### Directions for this task
Report every line of the data that includes "true".

### Recorded data
/-- An order is validated once, when the Exral first comes to execute it (R108); `CTX_DESTROY` then puts its context in
DESTROYING (Table 4-7). -/
def State.checkOrder (s : State) (o : OrderSt) : State :=
  if o.checked || o.status.isSome then s else
  match s.validate o with
  | some st => s.withCore fun c => (c.setOrder o.jno fun o => { o with checked := true }).complete o.jno st 0 s.pick.counter
  | none =>
    let s1 := s.withCore fun c => c.setOrder o.jno fun o => { o with checked := true }
    if o.opcode = 0x02 then
      match s1.core.ctxOf o.ctx with
      | some x => s1.withCore fun c => c.setCtx x fun k => { k with state := .destroying, destroy := true }
      | none => s1
    else s1

/-- A validated order that is due and not yet applied. -/
def State.ready (s : State) (j op : Nat) : Option OrderSt :=
  match s.core.order j with
  | some o =>
    if o.opcode = op && o.checked && !o.applied && o.status.isNone
        && (!isFenced op || s.core.dueNow o s.pick.counter) then some o else none
  | none => none

/-- A key-value order whose context has no pool when it is executed is KV.POOL (R247); one whose count is 0 breaks Table 8-1's "at least 1". -/
def State.kvPre (s : State) (o : OrderSt) : State :=
  let n := s.pick.counter
  let zero := (o.opcode = 0x32 || o.opcode = 0x34 || o.opcode = 0x36) && o.arg 0x14 4 = 0
  match (s.core.ctxOf o.ctx).bind s.core.pool with
  | none => s.withCore fun c => c.complete o.jno 0x0A04 0 n
  | some _ => if zero then s.withCore fun c => c.complete o.jno 0x0A06 0 n else s

/-- An order is applied, once validated; the page changes of the key-value orders follow together (R237), and a `CTX_RESET` takes effect at
the commit step (R488). -/
def State.effect (s : State) (o : OrderSt) : State :=
  let x := s.core.ctxOf o.ctx
  match o.opcode, x with
  | 0x00, _ => s.withCore fun c => c.complete o.jno 0 0 s.pick.counter
  | 0x01, _ => s.ctxCreate o
  | 0x02, some x => s.ctxDestroy x o
  | 0x03, _ => s
  | 0x10, some x => s.runOrder x o
  | 0x20, some x => s.objCreate x o
  | 0x21, some x => s.objDestroy x o
  | 0x22, some x => s.objHint x o
  | 0x23, some x => s.objTransfer x o
  | 0x24, some x => s.objTransfer x o
  | 0x30, some x => s.kvPoolCreate x o
  | _, _ => s.kvPre o

/-- One accepted order is validated and, when it is due, applied (R108, R319). -/
def State.applyOrder (s : State) (j op : Nat) : State :=
  match s.core.order j with
  | none => s
  | some o =>
    if o.opcode ≠ op then s else
    let s1 := s.checkOrder o
    match s1.ready j op with
    | some o1 => s1.effect o1
    | none => s1

/-- The Exral is at W − 3.0 µs of a window (Table 2-3). -/
def State.atConfig (s : State) : Bool := s.operational && s.pick.phase = .sealed

/-- The key-value orders of a context that this beat tries: validated and without a result. -/
def Core.kvDue (c : Core) (x : Nat) : List OrderSt :=
  c.orders.filter fun o => 0x31 ≤ o.opcode && o.opcode ≤ 0x36 && o.checked && o.status.isNone && c.ctxOf o.ctx = some x

/-- One key-value order validated and tried by itself. -/
def State.applyKv (s : State) (j op : Nat) : State :=
  let s1 := s.applyOrder j op
  match s1.core.order j with
  | none => s1
  | some o =>
    match s1.core.ctxOf o.ctx with
    | some x => if o.opcode = op && o.checked && o.status.isNone then s1.kvBeat x [o] else s1
    | none => s1

/-- A record's 32 bytes (Table 4-5, R112). -/
def recordBytes (r : OwedRec) (beat j n2 : Nat) : Bytes :=
  leBytes 8 r.seq ++ leBytes 4 r.result ++ leBytes 2 r.status ++ leBytes 1 r.typ ++ leBytes 1 r.flags ++ leBytes 8 beat
    ++ leBytes 4 r.index ++ leBytes 2 r.ctx ++ leBytes 2 ((j / n2) % 65535 + 1)

/-- Slots of a ring's record ring (R102). -/
def State.recSlots (s : State) (ring : Nat) : Nat := 2 * 2 ^ (s.ord.regs.getD ring {}).sizeLog2

/-- A record is the one that stands written at an index, whose `BEAT` is then that of the beat which wrote it first (R66). -/
def State.sameRecord (s : State) (r : OwedRec) (w : Nat × Nat × Bytes) : Bool :=
  recordBytes r (fieldAt w.2.2 0x10 8) w.2.1 (s.recSlots w.1) = w.2.2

### Task result
  | some st => s.withCore fun c => (c.setOrder o.jno fun o => { o with checked := true }).complete o.jno st 0 s.pick.counter
    let s1 := s.withCore fun c => c.setOrder o.jno fun o => { o with checked := true }
      | some x => s1.withCore fun c => c.setCtx x fun k => { k with state := .destroying, destroy := true }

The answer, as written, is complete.